B. La mise en défaut de la motivation de l’arrêt de Rennes
La juridiction du fond avait admis la créance en retenant une capacité d’agir retrouvée après publication de nouveaux statuts, et la subsistance de la personnalité morale. La Cour relève pourtant que l’argumentation adverse visait la constitution originaire. Le motif de censure est reproduit en des termes précis: « En statuant ainsi, sans répondre aux conclusions de la SCI qui soutenait que l’ASL était irrecevable à agir en l’absence de constitution initiale régulière, faute d’accord écrit unanime de ses associés pour sa constitution, la cour d’appel n’a pas satisfait aux exigences du texte susvisé. »
La critique est ciblée. Elle ne tranche pas, à ce stade, la question de capacité. Elle sanctionne la défaillance du raisonnement, en ce que l’arrêt a contourné un moyen opérant relatif à la validité originaire de l’entité. La cassation partielle était donc inévitable, le vice affectant la structure même de la motivation.
II. La capacité d’agir de l’association syndicale en arrière‑plan
A. La subsistance de la personnalité morale et la régularisation statutaire
Le débat de fond portait sur l’articulation entre la personnalité morale conférée par l’adhésion et les exigences de régularisation issues de l’ordonnance du 1er juillet 2004. L’arrêt rapporte fidèlement les motifs des juges du fond, qu’il convient de citer avant discussion: « Pour confirmer l’ordonnance ayant admis la créance déclarée par l’ASL au passif de la SCI, l’arrêt retient que la personnalité morale d’une association qui résulte du seul consentement de ses adhérents subsiste, indépendamment de la régularisation de ses statuts exigée par l’ordonnance du 1er juillet 2004, et qu’en publiant de nouveaux statuts le 3 octobre 2011, l’ASL a recouvré sa capacité à agir. »
Cette lecture privilégie la continuité de la personnalité morale et l’efficacité d’une régularisation postérieure. Elle peut se heurter au grief tiré de l’absence d’accord unanime écrit exigé lors de la constitution, spécialement pour les associations régies par les textes antérieurs. La question demeure alors de savoir si une publication ou une mise à jour statutaire suffit, à elle seule, à résorber un vice originaire de consentement collectif.
B. Portée du renvoi et enjeux contentieux
Le renvoi devant la cour d’appel de Caen impose de statuer sur le moyen omis, en appréciant la régularité initiale au regard des règles en vigueur lors de la constitution. La juridiction de renvoi devra articuler l’exigence d’unanimité écrite alléguée avec la logique de continuité institutionnelle et les effets d’éventuelles régularisations. Elle aura aussi à mesurer l’incidence d’une décision antérieure d’irrecevabilité sur l’instance d’admission des créances, sans méconnaître l’autorité qui s’y attache.

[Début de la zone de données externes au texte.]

-- ==== Sys2Proof/Machine/State.lean ====
section
/-! DEFINITION. Sys2Proof/Machine/State.lean: the block's state (10_state.md R18 to R33), the two ports and the environment at
them (00_scope.md R6, 70_reset_and_hazards.md R137), the reasons a step can stop, and the state after reset. -/

namespace Sys2Proof.Machine

/-- A builder: a 13-byte buffer and a target shape (10_state.md R20). -/
structure Builder where
  buf : Vector Byte 13
  shape : Shape
deriving DecidableEq, Repr

/-- A freshly constructed builder of the given sub-command (41_command_builders.md R81, R85). -/
def Builder.fresh (subcmd : Byte) (shape : Shape) : Builder := ⟨(Vector.replicate 13 0x00).set 0 subcmd, shape⟩

/-- `RX.state` (10_state.md R28). -/
inductive RxState
  | idle
  | hunt
  | collect
deriving DecidableEq, Repr

/-- The RX engine (10_state.md R28). -/
structure RxEngine where
  state : RxState
  cnt : Fin 20
  buf : Vector Byte 19
deriving DecidableEq, Repr

/-- `TX.state` (10_state.md R29). -/
inductive TxState
  | idle
  | send
deriving DecidableEq, Repr

/-- The TX engine (10_state.md R29). -/
structure TxEngine where
  state : TxState
  buf : Vector Byte 19
  len : Fin 20
  idx : Fin 20
deriving DecidableEq, Repr

/-- The two registers a Host can read (70_reset_and_hazards.md R136). -/
inductive HostReg
  | cfg
  | status
deriving DecidableEq, Repr

/-- One move of the outside world (00_scope.md R6, 70_reset_and_hazards.md R136, 60_exceptions.md R113; notes/assumptions/1.md). -/
inductive Event
  /-- The Host issues the request these bytes spell (30_encoding.md R58). -/
  | request (bytes : Bytes)
  /-- The Host reads `CFG`. -/
  | readCfg
  /-- The Host reads `STATUS`. -/
  | readStatus
  /-- The Host asserts reset; `moved` says whether the link byte in transfer was still consumed or sent
  (70_reset_and_hazards.md R125). -/
  | assertReset (moved : Bool)
  /-- The Host releases reset. -/
  | releaseReset
  /-- A byte from the peer comes to be held by the Link. -/
  | arrive (b : Byte)
  /-- The Link offers the oldest byte it holds. -/
  | offer
  /-- The Link accepts the byte the block offers. -/
  | accept
  /-- The Link signals a transport error. -/
  | linkError
  /-- A run of bytes arrives and the Link offers all it holds, byte by byte (notes/assumptions/5.md). -/
  | frame (bytes : Bytes)
deriving DecidableEq, Repr

/-- The machine: the elements of 10_state.md R18, then the reset input, what the Host and the Link have got from the block and
hold for it, the coming moves of the outside world, and the number of free values drawn. -/
structure State where
  /-- `CFG.RX_SHAPE`. -/
  rxShape : Shape
  /-- `SWB`. -/
  swb : Builder
  /-- `WPB`. -/
  wpb : Builder
  /-- `RX.state`, `RX.cnt`, `RX.buf`. -/
  rx : RxEngine
  /-- `TX.state`, `TX.buf`, `TX.len`, `TX.idx`. -/
  tx : TxEngine
  /-- `BUSY`. -/
  busy : Bool
  /-- `STATUS.ERR`. -/
  err : BitVec 3
  /-- The reset input: true while the Host asserts it (70_reset_and_hazards.md R124). -/
  resetInput : Bool
  /-- The Results returned to the Host, first to last. -/
  results : List Result
  /-- The register reads of the Host, first to last, with the value each gave. -/
  reads : List (HostReg × Byte)
  /-- The bytes the Link holds for the block, oldest first. -/
  held : Bytes
  /-- The bytes the Link has accepted from the block, in order. -/
  sent : Bytes
  /-- The coming moves of the outside world, next first. -/
  agenda : List Event
  /-- How many times the free values of Config have been drawn (the model's own; notes/assumptions/7.md). -/
  draws : Nat
deriving DecidableEq, Repr

/-- Why the machine stops. -/
inductive Fault
  /-- Raised by the COLLECT step when `RX.cnt` is no index of the 19-byte `RX.buf`. Safe: no reachable state has it, since
  `RX.cnt` stays below the frame length (10_state.md R21; notes/assumptions/13.md). -/
  | rxIndexOutOfRange
  /-- Raised by the TX step when `TX.idx` is no index of the 19-byte `TX.buf`. Safe: no reachable state has it
  (10_state.md R21; notes/assumptions/13.md). -/
  | txIndexOutOfRange
deriving DecidableEq, Repr

/-- Why a request has no meaning (30_encoding.md R66); a refused run proves nothing past that point
(70_reset_and_hazards.md R136). -/
inductive Refusal
  /-- Raised by exec's arm of an instruction that has no meaning yet. Safe. -/
  | notModelled (mnemonic : String)
  /-- Raised by step when the bytes on the host port are no request (30_encoding.md R66). Safe. -/
  | reservedEncoding (why : Reject)
  /-- Raised by every host request while `BUSY` = 1 (30_encoding.md R66, 70_reset_and_hazards.md R128). Safe. -/
  | busy
  /-- Raised by SERIALIZE, MEAS_DECODE and WRITE when the operand is not a Message (30_encoding.md R64). Safe. -/
  | notAMessage
  /-- Raised by every host request while reset is asserted: the block takes no request (70_reset_and_hazards.md R124;
  notes/assumptions/8.md). Safe. -/
  | inReset
deriving DecidableEq, Repr

/-- The state after reset (10_state.md R33), reset released, nothing issued, held or sent yet. `RX.cnt`, `RX.buf`, `TX.buf`,
`TX.len` and `TX.idx` are unspecified there; their values here are a DESIGN CHOICE (notes/assumptions/6.md). -/
def State.reset : State where
  rxShape := .response
  swb := Builder.fresh Config.subcmdSleepWake .command
  wpb := Builder.fresh Config.subcmdWorkPeriod .command
  rx := ⟨.idle, 0, Vector.replicate 19 0x00⟩
  tx := ⟨.idle, Vector.replicate 19 0x00, 0, 0⟩
  busy := false
  err := 0
  resetInput := false
  results := []
  reads := []
  held := []
  sent := []
  agenda := []
  draws := 0

end Sys2Proof.Machine
end

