/-- Every byte string that decodes is the encoding of what it decodes to, and a decoded frame is well-formed: each instruction
has one spelling, and no byte of it is dropped. Two points are the model's choice: that a request with bytes behind its last field
does not decode (notes/assumptions/10.md, DEDUCED), and that a decoded WIRE_COMMAND is never a builder row's frame
(notes/assumptions/22.md, a DESIGN CHOICE). -/
def Obligations.DecodableBytesAreCanonical : Prop :=
  ∀ (bs : Bytes) (i : Instr), decode bs = .ok i → encode i = bs ∧ (i.isWire = true → i.wf = true)

/-- 30_encoding.md R66: a reserved opcode, a shape byte other than 0x00 and 0x01, a list length byte above the limit, a request
shorter than its format, a format-HM operand that is not a Message, and any request while `BUSY` = 1 are refused. -/
def Obligations.ReservedRequestsRefused : Prop :=
  (∀ (s : State) (op : Byte) (rest : Bytes) (later : List Event),
    op ∉ [0x01, 0x02, 0x03, 0x04, 0x05, 0x06, 0x07, 0x08, 0x10, 0x11, 0x12, 0x13, 0x18, 0x19, (0x1A : Byte)] →
    s.agenda = .request (op :: rest) :: later → step s = .refused (.reservedEncoding .reservedOpcode)) ∧
  (∀ (s : State) (op sh : Byte) (rest : Bytes) (later : List Event),
    op ∈ [0x01, 0x03, 0x04, 0x05, 0x07, 0x08, 0x10, (0x18 : Byte)] → sh ≠ 0x00 → sh ≠ 0x01 →
    s.agenda = .request (op :: sh :: rest) :: later → step s = .refused (.reservedEncoding .badShape)) ∧
  (∀ (maxLen : Nat) (n : Byte) (rest : Bytes),
    maxLen < n.toNat → Decode.listFieldUpTo maxLen (n :: rest) = .error .listTooLong) ∧
  (∀ (s : State) (i : Instr) (k : Nat) (later : List Event), i.wf = true → i.isWire = false → k < (encode i).length →
    s.agenda = .request ((encode i).take k) :: later → step s = .refused (.reservedEncoding .truncated)) ∧
  (∀ (s : State) (m : Message), s.Ready → m.valid = false →
    exec (.serialize m) s = .refused .notAMessage ∧ exec (.measDecode m) s = .refused .notAMessage ∧
      exec (.write m) s = .refused .notAMessage) ∧
  (∀ (s : State) (i : Instr), s.resetInput = false → s.busy = true → i.isWire = false → exec i s = .refused .busy)

/-- A step runs the decoded instruction: a request at the head of the agenda on the host port, a frame on the link port, with
the move taken off the agenda and nothing else around it. The agenda (notes/assumptions/1.md) and a whole frame as one move
(notes/assumptions/5.md) are the model's choice, both a DESIGN CHOICE. -/
def Obligations.StepRunsDecoded : Prop :=
  (∀ (s : State) (bs : Bytes) (later : List Event) (i : Instr), s.agenda = .request bs :: later →
    decodeRequest bs = .ok i → step s = exec i { s with agenda := later }) ∧
  (∀ (s : State) (bs : Bytes) (later : List Event) (i : Instr), s.agenda = .frame bs :: later →
    decodeFrame bs = .ok i → step s = exec i { s with agenda := later })

/-- 30_encoding.md R65: the bytes of a Result. -/
def Obligations.ResultBytes : Prop :=
  (∀ m : Message, m.deviceId.length < 256 → m.payload.length < 256 →
    (Result.ok (.message m)).encode = [0x00, m.shape.toByte, m.commandId, BitVec.ofNat 8 m.deviceId.length] ++ m.deviceId ++
      [BitVec.ofNat 8 m.payload.length] ++ m.payload) ∧
  (∀ bs : Bytes, bs.length < 256 → (Result.ok (.bytes bs)).encode = [0x00, BitVec.ofNat 8 bs.length] ++ bs) ∧
  (∀ b : Byte, (Result.ok (.checksum b)).encode = [0x00, b]) ∧
  (∀ n : Nat, n < 256 → (Result.ok (.count n)).encode = [0x00, BitVec.ofNat 8 n]) ∧
  (∀ (c : Byte) (d : Bytes) (lo25 hi25 lo10 hi10 : Byte), d.length < 256 →
    (Result.ok (.reading ⟨c, d, hi25 ++ lo25, hi10 ++ lo10⟩)).encode =
      [0x00, c, BitVec.ofNat 8 d.length] ++ d ++ [lo25, hi25, lo10, hi10]) ∧
  (Result.ok .none).encode = [0x00] ∧
  (∀ a e : Nat, a < 256 → e < 256 →
    (Result.err (.invalidLength .payload a e)).encode = [0x01, 0x00, BitVec.ofNat 8 a, BitVec.ofNat 8 e] ∧
    (Result.err (.invalidLength .deviceId a e)).encode = [0x01, 0x01, BitVec.ofNat 8 a, BitVec.ofNat 8 e] ∧
    (Result.err (.invalidLength .frame a e)).encode = [0x01, 0x02, BitVec.ofNat 8 a, BitVec.ofNat 8 e]) ∧
  (∀ b0 b1 b2 b3 : Byte,
    (Result.err (.invalidArgument (b3 ++ b2 ++ b1 ++ b0 : BitVec 32).toInt)).encode = [0x02, b0, b1, b2, b3]) ∧
  (Result.err .transportError).encode = [0x03]

/-! ### Codec requests -/

/-- MSG_NEW (40_frame_codec.md R72, R75): the payload length is checked first, then the device-id length; only `STATUS.ERR` is
written. -/
def Obligations.MsgNewResult : Prop :=
  ∀ (s : State) (sh : Shape) (c : Byte) (d p : Bytes), s.Ready →
    (p.length ≠ sh.dataLength → exec (.msgNew sh c d p) s =
      .next { s with err := 1, results := s.results ++ [.err (.invalidLength .payload p.length sh.dataLength)] }) ∧
    (p.length = sh.dataLength → d.length ≠ 2 → exec (.msgNew sh c d p) s =
      .next { s with err := 1, results := s.results ++ [.err (.invalidLength .deviceId d.length 2)] }) ∧
    (p.length = sh.dataLength → d.length = 2 → exec (.msgNew sh c d p) s =
      .next { s with err := 0, results := s.results ++ [.ok (.message ⟨sh, c, d, p⟩)] })

/-- CHECKSUM (40_frame_codec.md R70, R76): the sum of all payload and device-id bytes modulo 256, for lists of any length. -/
def Obligations.ChecksumResult : Prop :=
  ∀ (s : State) (p d : Bytes), s.Ready → exec (.checksum p d) s =
    .next { s with
      err := 0
      results := s.results ++ [.ok (.checksum (BitVec.ofNat 8 (((p ++ d).map BitVec.toNat).sum % 256)))] }

/-- 40_frame_codec.md R71 (a) to (d): the checksum does not depend on the command_id, is 0x00 for empty lists, sums at most
3825 (command) and 1530 (response) before reduction, follows a change of one byte by the same amount modulo 256, and does not see
two changes that cancel. -/
def Obligations.ChecksumProperties : Prop :=
  (∀ (m : Message) (c : Byte), m.valid = true →
    (serialize { m with commandId := c })[m.shape.messageLength - 2]? = (serialize m)[m.shape.messageLength - 2]?) ∧
  checksum [] [] = 0x00 ∧
  (∀ p d : Bytes, d.length = 2 → (p.length = 13 → sumBytes p + sumBytes d ≤ 3825) ∧
    (p.length = 4 → sumBytes p + sumBytes d ≤ 1530)) ∧
  (∀ (p d : Bytes) (k : Byte) (i : Nat),
    (i < p.length → checksum (p.set i (p.getD i 0 + k)) d = checksum p d + k) ∧
    (i < d.length → checksum p (d.set i (d.getD i 0 + k)) = checksum p d + k)) ∧
  (∀ (p d : Bytes) (k : Byte) (i j : Nat),
    (i < p.length → j < p.length → i ≠ j →
      checksum ((p.set i (p.getD i 0 + k)).set j (p.getD j 0 - k)) d = checksum p d) ∧
    (i < d.length → j < d.length → i ≠ j →
      checksum p ((d.set i (d.getD i 0 + k)).set j (d.getD j 0 - k)) = checksum p d) ∧
    (i < p.length → j < d.length → checksum (p.set i (p.getD i 0 + k)) (d.set j (d.getD j 0 - k)) = checksum p d))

La portée de l’arrêt de cassation dépasse le cas d’espèce. Elle rappelle aux juges du fond l’impératif de répondre aux moyens déterminants, notamment ceux qui contestent la capacité d’ester d’une personne morale. Elle incite les associations syndicales à documenter la chaîne constitutive et les régularisations, afin de sécuriser leur qualité pour agir et les créances déclarées en contexte collectif. Enfin, elle confirme que l’exigence de motivation demeure un outil de contrôle effectif, au service d’une décision juridiquement lisible et complète.